= Prompt =
Using the entries that follow, state how many lines contain the word "endLaunch". The response is that number and nothing more.

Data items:

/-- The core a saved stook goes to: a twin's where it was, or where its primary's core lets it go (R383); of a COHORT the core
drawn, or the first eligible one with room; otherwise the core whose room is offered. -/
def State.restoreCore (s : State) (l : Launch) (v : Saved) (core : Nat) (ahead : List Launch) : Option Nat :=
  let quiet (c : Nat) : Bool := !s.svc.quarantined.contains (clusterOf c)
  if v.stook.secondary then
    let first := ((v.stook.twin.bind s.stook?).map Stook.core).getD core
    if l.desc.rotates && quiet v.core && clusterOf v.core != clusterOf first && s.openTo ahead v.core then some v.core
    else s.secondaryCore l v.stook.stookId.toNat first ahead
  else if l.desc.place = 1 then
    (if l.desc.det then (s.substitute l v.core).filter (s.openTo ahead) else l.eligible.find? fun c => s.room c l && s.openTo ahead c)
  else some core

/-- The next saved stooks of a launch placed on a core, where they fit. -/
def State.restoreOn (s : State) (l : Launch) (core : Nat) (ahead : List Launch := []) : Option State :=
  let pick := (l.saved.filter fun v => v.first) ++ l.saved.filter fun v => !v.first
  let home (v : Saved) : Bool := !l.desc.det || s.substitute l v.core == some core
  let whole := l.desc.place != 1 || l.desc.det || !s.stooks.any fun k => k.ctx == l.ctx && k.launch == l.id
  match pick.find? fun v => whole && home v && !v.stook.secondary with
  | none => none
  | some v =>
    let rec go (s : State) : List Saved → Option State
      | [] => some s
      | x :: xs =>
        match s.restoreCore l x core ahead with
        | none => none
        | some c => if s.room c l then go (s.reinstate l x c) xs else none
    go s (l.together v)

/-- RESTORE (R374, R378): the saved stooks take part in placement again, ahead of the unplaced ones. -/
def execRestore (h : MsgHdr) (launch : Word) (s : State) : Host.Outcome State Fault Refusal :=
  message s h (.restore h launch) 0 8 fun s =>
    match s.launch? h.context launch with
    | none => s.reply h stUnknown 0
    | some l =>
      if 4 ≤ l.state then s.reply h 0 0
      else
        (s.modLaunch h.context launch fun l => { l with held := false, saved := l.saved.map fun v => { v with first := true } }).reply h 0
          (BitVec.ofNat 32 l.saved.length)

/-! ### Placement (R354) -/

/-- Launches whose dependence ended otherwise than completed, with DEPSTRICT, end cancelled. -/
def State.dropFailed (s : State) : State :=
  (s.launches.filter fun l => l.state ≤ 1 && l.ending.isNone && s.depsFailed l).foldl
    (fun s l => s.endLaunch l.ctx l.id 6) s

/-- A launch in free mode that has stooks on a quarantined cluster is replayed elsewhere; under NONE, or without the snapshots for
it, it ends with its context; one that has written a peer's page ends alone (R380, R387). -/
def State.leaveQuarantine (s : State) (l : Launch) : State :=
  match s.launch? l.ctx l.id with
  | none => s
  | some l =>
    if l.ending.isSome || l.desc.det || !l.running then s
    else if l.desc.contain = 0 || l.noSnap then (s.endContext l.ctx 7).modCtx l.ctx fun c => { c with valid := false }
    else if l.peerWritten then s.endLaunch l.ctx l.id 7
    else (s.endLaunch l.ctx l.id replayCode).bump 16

= Answer for the task =
3